Kornelowi wydawało się że na samo wspomnienie o dziadku chłopak zachmurzył się. W każdym razie zauważył pewną przemianę - beztroska na twarzy i w ruchach ustąpiła czujności i opanowaniu. Jednak nie podjął tematu.
- Bo jak jutro nie masz nic do roboty, to...
Kornel był ciekawe, z czym chłopak wystrzeli. I nie zamierzał odrzucać każdego jego pomysłu.
– Bo... To miejsce wygląda mi na takie, w którym biorą węgorze. A najlepsza pora łowienia węgorza to sam świt, wtedy wychodzą na żer. Jest szansa, że złapie się coś porządnego.
Jako niełowiący Kornel nie był w stanie dostrzec wagi problemu, ba, nie był nawet pewien, czy w ogóle jadł w swym życiu węgorza. Rodzice nie rozpieszczali go również pod względem kulinarnym. Trochę ekskluzywnego jedzenia skosztował na kongresach i sympozjach ale czy był wśród nich węgorz, nie pamięta. Ale widocznie jest to coś doniosłego skoro warto z tego powodu wstawać w środku nocy - pomyślał.
- To znaczy mamy wracać do domu i przyjechać tu nad ranem? Trochę bez sensu, przez cztery godziny nie wyśpisz się ani ty ani ja.
- Nie to miałem na myśli - ciągnął Magnus. - Zostaniemy tu i wrócimy rano, słońce wstaje jakieś piętnaście po czwartej, o w pół do szóstej powinienem skończyć łowienie.
Jeśli się żyło czternaście lat, wszystko wydaje się proste - pomyślał Kornel. Gdzie się umyją? Gdzie pójdą spać? Przecież nie mają nawet bielizny na zmianę. Od samego początku poroniony pomysł - Kornel podchwycił ten zwrot od swoich studentów i czasem nawet używał. Podzielił się wątpliwościami z Magnusem, starając się nie wyjść na takiego, który uwalił pomysł tylko dlatego że pochodzi od prawie dziecka. No, młodzieńca, po tym, co widział z godzinę temu, już raczej nie pomyśli o nim jak o dzieciaku.
- Możemy spać w samochodzie. Masz rozkładane fotele, na nas dwóch starczy. Zresztą wiele tego spania nie będzie, przynajmniej dla mnie. Umyjemy się w tym jeziorze, ja się mogę nawet wykąpać. Mydło i ręcznik jest. Potrzeba czegoś jeszcze?
- Ogoliłbym się...
Magnus spojrzał się dziwnie na Kornela.
- Ogolisz się w domu, jak wrócimy.
- A zęby? - protestował Kornel, choć coraz mniej śmiało.
- Czy ty naprawdę w takich chwilach myślisz o zębach?

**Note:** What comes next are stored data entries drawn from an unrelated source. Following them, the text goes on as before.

/-- The operands of PART_MAKE (R452, spec/22): partition number, tenant, rectangle (x0, y0, width, height), the entry
template, the trap vector, ALLOW, the counter array and its length, the task queues (cluster, queue). -/
structure PartSpec where
  part : Nat
  tenant : Nat
  x0 : Nat
  y0 : Nat
  w : Nat
  h : Nat
  tmpl : List (Nat × Word × Word)
  tvec : Nat
  allow : Word
  dcbase : Nat
  dcnum : Nat
  queues : List (Nat × Nat)
deriving DecidableEq, Repr

/-- One grant of a partition's list (R373, spec/18). -/
structure GrantEnt where
  base : Nat
  limit : Nat
  rd : Bool
  wr : Bool
  store : Bool
deriving DecidableEq, Repr

/-- One leaf written by MAP (R452, R409): the page number VA[55:16], the leaf entry, and its backing entry. -/
structure MapEnt where
  page : Nat
  leaf : Word
  backing : Option (Word × Word)
deriving DecidableEq, Repr

/-- The operands of ROUTE (R452, R178, R449): Pavilion group routes and route-table entries. -/
structure RouteSpec where
  fer : Nat
  group : Nat
  w0 : Word
  w1 : Word
  dest : Nat
  port : Nat
  hops : Nat
deriving DecidableEq, Repr

/-- The operands of HOSTMAP (R450). -/
structure HostMapEnt where
  index : Nat
  make : Bool
  base : Nat
  size : Nat
  va : Nat
  tenant : Nat
  write : Bool
deriving DecidableEq, Repr

/-- What an event carries besides numbers. -/
inductive Payload where
  | none
  | msg (m : Msg)
  | fwd (f : Fwd)
  | greq (r : GReq)
  | gask (q : GAsk)
  | gtrap (q : GAsk) (cause : Nat) (tv tv2 : Word)
  | grel (r : GRel)
  | gfwd (f : GFwd)
  | grant (d : Grant)
  | contrib (c : Contrib)
  | fer (p : FerPart)
  | escal (e : Escal)
  | part (p : PartSpec)
  | grants (l : List GrantEnt)
  | maps (l : List MapEnt)
  | route (r : RouteSpec)
  | hmap (h : HostMapEnt)
  | words (l : List Word)
  | bytes (l : List Byte)
  | cells (l : List Host.Cell)
deriving DecidableEq, Repr

/-- The operands of an event: numbers, words, a flag and a payload, as the event's docstring in Instr names them. -/
structure EvArg where
  a : Nat := 0
  b : Nat := 0
  c : Nat := 0
  d : Nat := 0
  e : Nat := 0
  w : Word := 0#64
  w2 : Word := 0#64
  flag : Bool := false
  p : Payload := .none
deriving DecidableEq, Repr
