/-- TAKING A TRAP: slot 0 takes the lowest pending trapped slot into its handler (R374). TEPC(0) takes the PC slot 0 goes
on at, unless slot 0 itself trapped; TSTAT takes the slot, the mode before entry and INH; the mode becomes supervisor;
the PC becomes TVEC, and the first handler instruction issues 6 cycles later. A WFE ends with bit 0 (R384); any other instruction that
waits is abandoned. Nothing happens while INH is 1, while nothing is pending, where slot 0 holds no strand, or in a gang switch, after
which the trap is taken (R406); after a TRET it waits for the cycle after slot 0 goes on (R379). A strand of slot 0 that leads or follows
in a vector group stays attached through the handler of another slot's trap (DESIGN CHOICE, log 102). -/
def takeTrap (cid : Nat) (s : State) : State :=
  let c := coreAt s cid
  let sid0 := cid * 16
  if c.inh || (slotAt s sid0).st == .free || switchHeld s cid then s
  else
    match lowest c.pend with
    | none => s
    | some n =>
      if s.now < c.retAt then post c.retAt .takeTrap { a := cid } s else
      let st := (slotAt s sid0).st
      let s := if c.wfe.isSome then endWfe cid s else if st = .waiting ∨ st = .parked then abandonWait sid0 s else s
      let c := coreAt s cid
      let x := slotAt s sid0
      let s := putSlot sid0 { x with
        tepc := if n = 0 then x.tepc else x.pc
        pc := c.tvec
        st := .ready
        hold := false
        waitReg := none
        readyAt := s.now + 6 } s
      putCore cid { c with
        tslot := n
        pmode := c.modeS
        inh := true
        modeS := true
        tookAt := s.now + 1
        pend := c.pend.filter (· != n) } s

/-- The formed vector group a strand belongs to (R46, R308). -/
def groupOf (s : State) (sid : Nat) : Option (Nat × VGroup) :=
  match (coreAt s (cidOf sid)).group with
  | none => none
  | some gk =>
    match tfind s.groups gk with
    | none => none
    | some g =>
      if g.formed && (g.leader == sid || g.attached.contains sid || g.detached.contains sid) then some (gk, g) else none

/-- The strand follows a leader's stream (R46). -/
def followsLeader (s : State) (sid : Nat) : Bool :=
  match groupOf s sid with
  | some (_, g) => g.attached.contains sid
  | none => false

/-- What a leader has forwarded to a strand and is still on its way is gone (R47, R309). -/
def dropForwards (sid : Nat) (s : State) : State :=
  { modSlot sid (fun x => { x with fwd := [] }) s with agenda := s.agenda.filter fun e => !(e.2.1 == .followerIssue && e.2.2.a == sid) }

/-- An attached follower detaches: it fetches its own instructions from its own PC (R47). -/
def detach (sid : Nat) (s : State) : State :=
  match groupOf s sid with
  | none => s
  | some (gk, g) =>
    if g.attached.contains sid then
      dropForwards sid
        { s with groups := tput s.groups gk { g with attached := g.attached.erase sid, detached := g.detached ++ [sid] } }
    else s

/-- A trap or stop of a strand in its vector group: a leader's followers all detach, a follower detaches (R47). -/
def groupTrap (sid : Nat) (s : State) : State :=
  match groupOf s sid with
  | none => s
  | some (_, g) => if g.leader = sid then g.attached.foldl (fun s f => detach f s) s else detach sid s

/-- A strand traps: its trap registers are set, it is TRAPPED and pending (R374, R389), and slot 0 takes the trap at
once while INH is 0; of two helpers that trap in one cycle it takes the lower (R387). A trap of slot 0 while INH is 1 is a double trap,
which halts the core (R375). A strand being killed traps no more; a trap in the cycle of the kill shows in its registers (R383, R387). -/
def recordTrap (sid cause : Nat) (tv tv2 : Word) (epc : Nat) (s : State) : State :=
  if (slotAt s sid).killed then
    (if (slotAt s sid).killAt = s.now + 1 then
      modSlot sid (fun x => { x with tcause := cause, tvalue := tv, tval2 := tv2, tepc := epc, trapAt := s.now }) s
    else s)
  else
  let cid := cidOf sid
  let c := coreAt s cid
  let s := groupTrap sid s
  let s := modSlot sid (fun x => { x with
    st := .trapped
    tcause := cause
    tvalue := tv
    tval2 := tv2
    tepc := epc
    trapAt := s.now
    hold := false
    kills := 0#64
    redo := none
    waitReg := none
    heldBy := 0 }) s
  if slotNo sid = 0 && c.inh then
    haltCore cid (modCore cid (fun c => { c with dbl := true }) s)
  else
    let s := modCore cid (fun c => { c with
      pend := if c.pend.contains (slotNo sid) then c.pend else c.pend ++ [slotNo sid] }) s
    if c.inh && c.tookAt == s.now + 1 && decide (0 < slotNo sid) && decide (slotNo sid < c.tslot) then
      modCore cid (fun c => { c with tslot := slotNo sid, pend := c.pend.filter (· != slotNo sid) ++ [c.tslot] }) s
    else takeTrap cid (if c.inh && (coreAt s cid).wfe.isSome then endWfe cid s else s)

/-- RETURNING FROM A TRAP: slot 0 continues at TEPC(0) with MODE from PMODE and INH 0, 3 cycles after TRET (R379). -/
def returnFromTrap (cid : Nat) (s : State) : State :=
  let c := coreAt s cid
  let s := putCore cid { c with retAt := s.now + 4 } s
  let s := modSlot (cid * 16) (fun x => { x with st := .ready, pc := x.tepc, readyAt := s.now + 3, tcause := if c.tslot = 0 then 0 else x.tcause }) s
  post (s.now + 3) .takeTrap { a := cid, flag := true } s

/-- The cycle in which slot 0 goes on after a TRET: MODE and TSTAT change; a trap still pending is taken in the cycle after (R379). -/
def returnDone (cid : Nat) (s : State) : State :=
  let c := coreAt s cid
  if c.halted then s
  else
    let s := putCore cid { c with modeS := c.pmode, pmode := false, inh := false, tslot := 0 } s
    if c.pend.isEmpty then s else post (s.now + 1) .takeTrap { a := cid } s

/-! ### The frame of an instruction -/

/-- Why an instruction's body ends before its end: a trap (cause, TVALUE, TVAL2); a wait, tried again next cycle; a wait for something that
some accesses hold; a wait on a register's presence; a wait for a parked register's fetch; a state to keep while another agent completes the
instruction; a state to keep while the instruction itself is to be issued again; a fault; a refusal. -/
inductive Stop where
  | trap (cause : Nat) (tv tv2 : Word)
  | wait
  | waitOn (held : Acc → Bool)
  | waitReg (r : Nat)
  | fetchReg (r : Nat)
  | keep (s : State)
  | again (s : State)
  | fault (f : Fault)
  | refuse (r : Refusal)

/-- The body of an instruction. -/
abbrev M := StateT State (Except Stop)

Jak raz nie umyjesz to nie wypadną. Mam miętową gumę do żucia, stabilizuje odczyn pH w ustach i zapobiega próchnicy zębów - Magnus wyrecytował treść reklamowego napisu z opakowania.
- No dobrze a śniadanie? Może lepiej po kolacji rozejrzymy się za jakimś hotelem? Tu w Sułowie powinien być, albo jakaś kwatera. Od biedy można jechać do Milicza, to niecałe dwadzieścia kilometrów. Zjemy, umyjemy się porządnie, jak ludzie, pójdziemy do łóżka.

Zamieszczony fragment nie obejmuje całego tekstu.